/-- Fixes, consorts, manifests, recovery, Sextant (R309 to R335). `absorbed` counts the ABSORBED faults in the step (R302), `absorbedHw`
those of them that Sextant input 0x5 counts, `absorbedTimes` the latter by the time of the boundary that followed each. `exports` are the images written to host memory, by address;
`pulls` the pulls served (rank, STEP, t); `abortDue` when a context fault struck during the Fix stop (R235), `resumeDue` when the stop has ended
and a retune still runs (R350). -/
structure FixSys where
  slot0 : Option FixImage := none
  slot1 : Option FixImage := none
  consortSlot : Option FixImage := none
  consortChunks : List Nat := []
  stage : FixStage := .none
  draft : Option FixImage := none
  triggered : Bool := false
  requested : Bool := false
  stepsSince : Nat := 0
  lastStopEndUs : Nat := 0
  acks : List Nat := []
  fails : Table Nat := []
  seals : List (Nat × Nat) := []
  recoveryStep : Option Nat := none
  lastFixStep : Option Nat := none
  heldCause : Nat := 0
  abortCause : Nat := 0
  taken : Nat := 0
  aborted : Nat := 0
  deferred : Nat := 0
  uncoveredMs : Nat := 0
  rollbacks : Nat := 0
  substitutions : Nat := 0
  lastStopUs : Nat := 0
  lastStreamMs : Nat := 0
  streamStartMs : Option Nat := none
  exporting : Option (Packet × Nat) := none
  restore : Option Restore := none
  replayTo : Option Nat := none
  replayLog : List Manifest := []
  recoverySlots : List Nat := []
  checkpoint : Bool := false
  log : List Manifest := []
  partnerLog : List (Nat × List Byte) := []
  assume : Option Restore := none
  pulls : List (Nat × Nat × Nat) := []
  exports : List (Nat × FixImage) := []
  levels : List Nat := [0, 0, 0, 0, 0, 0, 0]
  sea : Nat := 0
  absorbed : Nat := 0
  absorbedHw : Nat := 0
  absorbedTimes : List Nat := []
  recovering : Option Recovery := none
  stopDelayed : Bool := false
  abortDue : Bool := false
  resumeDue : Bool := false
  logAt : Nat := 0
  clogAt : Nat := 0
  home : Option Home := none
  deriving DecidableEq, Repr

/-! ### Power, thermal, clocks -/

/-- A compute die's rail, droop counters and thermal bubbles (R342, R343, R352). Voltages in units of 0.5 mV; reset 750 mV (log 6). -/
structure DiePower where
  volt : Nat := 1500
  voltMin : Nat := 1500
  voltMax : Nat := 1500
  droop : Nat := 0
  stretch : Nat := 0
  stretching : Bool := false
  droopLatched : Nat := 0
  stretchLatched : Nat := 0
  minLatched : Nat := 1500
  maxLatched : Nat := 1500
  tb : Nat := 0
  tbFull : Nat := 0
  reefed : Bool := false
  deriving DecidableEq, Repr

/-- A sensor group (R352, R357): latest temperature, maximum in the step, shutdown readings in a row. Units of 1/16 °C. -/
structure Sensor where
  temp : Int
  max : Int
  hot : Nat := 0
  maxLatched : Int := 0
  stage : Nat := 0
  deriving DecidableEq, Repr

/-- Power, energy, thermal (R344 to R352). `samples` are the latest 500 samples in mW, latest first. -/
structure PowerSys where
  samples : List Nat := []
  capW : Nat := 4200
  bubbles : Nat := 0
  energyUj : Nat := 0
  energyRem : Nat := 0
  energyLatched : Nat := 0
  meanSum : Nat := 0
  meanCount : Nat := 0
  maxW : Nat := 0
  capped : Nat := 0
  reefSum : Nat := 0
  meanW : Nat := 0
  maxWLatched : Nat := 0
  reefShare : Nat := 0
  cappedLatched : Nat := 0
  reefHigh : Bool := false
  thermalReq : Bool := false
  thermalLatched : Bool := false
  coolReadings : Nat := 0
  dies : List DiePower := List.replicate 16 {}
  sensors : Table Sensor := []
  inlet : Int := 0
  inletHot : Nat := 0
  flow : Nat := 0
  flowStage : Nat := 0
  deriving DecidableEq, Repr

/-! ### Board, management, firmware, tests -/

/-- J1, PWR_EN, AUX_3V3, straps, leak loop (R374 to R381). Right after reset: AUX_3V3 present, PWR_EN high, J1 at 48 V (log 7). -/
structure Board where
  aux : Bool := true
  pwrEn : Bool := true
  pwrWaits : Bool := false
  converters : Bool := true
  selfRefresh : Bool := false
  j1mv : Int := 48000
  j1ma : Int := 0
  slotId : Nat := 0xFF
  feedId : Nat := 0xFF
  strapFault : Nat := 0
  leak : Nat := 0
  leakHeld : Nat := 0
  intactRun : Nat := 0
  deriving DecidableEq, Repr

:: TASK ITEM ::
All the records above need to be set down again exactly as they were given.

:: YOUR RESPONSE ::
/-- Fixes, consorts, manifests, recovery, Sextant (R309 to R335). `absorbed` counts the ABSORBED faults in the step (R302), `absorbedHw`
those of them that Sextant input 0x5 counts, `absorbedTimes` the latter by the time of the boundary that followed each. `exports` are the images written to host memory, by address;
`pulls` the pulls served (rank, STEP, t); `abortDue` when a context fault struck during the Fix stop (R235), `resumeDue` when the stop has ended
and a retune still runs (R350). -/
structure FixSys where
  slot0 : Option FixImage := none
  slot1 : Option FixImage := none
  consortSlot : Option FixImage := none
  consortChunks : List Nat := []
  stage : FixStage := .none
  draft : Option FixImage := none
  triggered : Bool := false
  requested : Bool := false
  stepsSince : Nat := 0
  lastStopEndUs : Nat := 0
  acks : List Nat := []
  fails : Table Nat := []
  seals : List (Nat × Nat) := []
  recoveryStep : Option Nat := none
  lastFixStep : Option Nat := none
  heldCause : Nat := 0
  abortCause : Nat := 0
  taken : Nat := 0
  aborted : Nat := 0
  deferred : Nat := 0
  uncoveredMs : Nat := 0
  rollbacks : Nat := 0
  substitutions : Nat := 0
  lastStopUs : Nat := 0
  lastStreamMs : Nat := 0
  streamStartMs : Option Nat := none
  exporting : Option (Packet × Nat) := none
  restore : Option Restore := none
  replayTo : Option Nat := none
  replayLog : List Manifest := []
  recoverySlots : List Nat := []
  checkpoint : Bool := false
  log : List Manifest := []
  partnerLog : List (Nat × List Byte) := []
  assume : Option Restore := none
  pulls : List (Nat × Nat × Nat) := []
  exports : List (Nat × FixImage) := []
  levels : List Nat := [0, 0, 0, 0, 0, 0, 0]
  sea : Nat := 0
  absorbed : Nat := 0
  absorbedHw : Nat := 0
  absorbedTimes : List Nat := []
  recovering : Option Recovery := none
  stopDelayed : Bool := false
  abortDue : Bool := false
  resumeDue : Bool := false
  logAt : Nat := 0
  clogAt : Nat := 0
  home : Option Home := none
  deriving DecidableEq, Repr

/-! ### Power, thermal, clocks -/

/-- A compute die's rail, droop counters and thermal bubbles (R342, R343, R352). Voltages in units of 0.5 mV; reset 750 mV (log 6). -/
structure DiePower where
  volt : Nat := 1500
  voltMin : Nat := 1500
  voltMax : Nat := 1500
  droop : Nat := 0
  stretch : Nat := 0
  stretching : Bool := false
  droopLatched : Nat := 0
  stretchLatched : Nat := 0
  minLatched : Nat := 1500
  maxLatched : Nat := 1500
  tb : Nat := 0
  tbFull : Nat := 0
  reefed : Bool := false
  deriving DecidableEq, Repr

/-- A sensor group (R352, R357): latest temperature, maximum in the step, shutdown readings in a row. Units of 1/16 °C. -/
structure Sensor where
  temp : Int
  max : Int
  hot : Nat := 0
  maxLatched : Int := 0
  stage : Nat := 0
  deriving DecidableEq, Repr

/-- Power, energy, thermal (R344 to R352). `samples` are the latest 500 samples in mW, latest first. -/
structure PowerSys where
  samples : List Nat := []
  capW : Nat := 4200
  bubbles : Nat := 0
  energyUj : Nat := 0
  energyRem : Nat := 0
  energyLatched : Nat := 0
  meanSum : Nat := 0
  meanCount : Nat := 0
  maxW : Nat := 0
  capped : Nat := 0
  reefSum : Nat := 0
  meanW : Nat := 0
  maxWLatched : Nat := 0
  reefShare : Nat := 0
  cappedLatched : Nat := 0
  reefHigh : Bool := false
  thermalReq : Bool := false
  thermalLatched : Bool := false
  coolReadings : Nat := 0
  dies : List DiePower := List.replicate 16 {}
  sensors : Table Sensor := []
  inlet : Int := 0
  inletHot : Nat := 0
  flow : Nat := 0
  flowStage : Nat := 0
  deriving DecidableEq, Repr

/-! ### Board, management, firmware, tests -/

/-- J1, PWR_EN, AUX_3V3, straps, leak loop (R374 to R381). Right after reset: AUX_3V3 present, PWR_EN high, J1 at 48 V (log 7). -/
structure Board where
  aux : Bool := true
  pwrEn : Bool := true
  pwrWaits : Bool := false
  converters : Bool := true
  selfRefresh : Bool := false
  j1mv : Int := 48000
  j1ma : Int := 0
  slotId : Nat := 0xFF
  feedId : Nat := 0xFF
  strapFault : Nat := 0
  leak : Nat := 0
  leakHeld : Nat := 0
  intactRun : Nat := 0
  deriving DecidableEq, Repr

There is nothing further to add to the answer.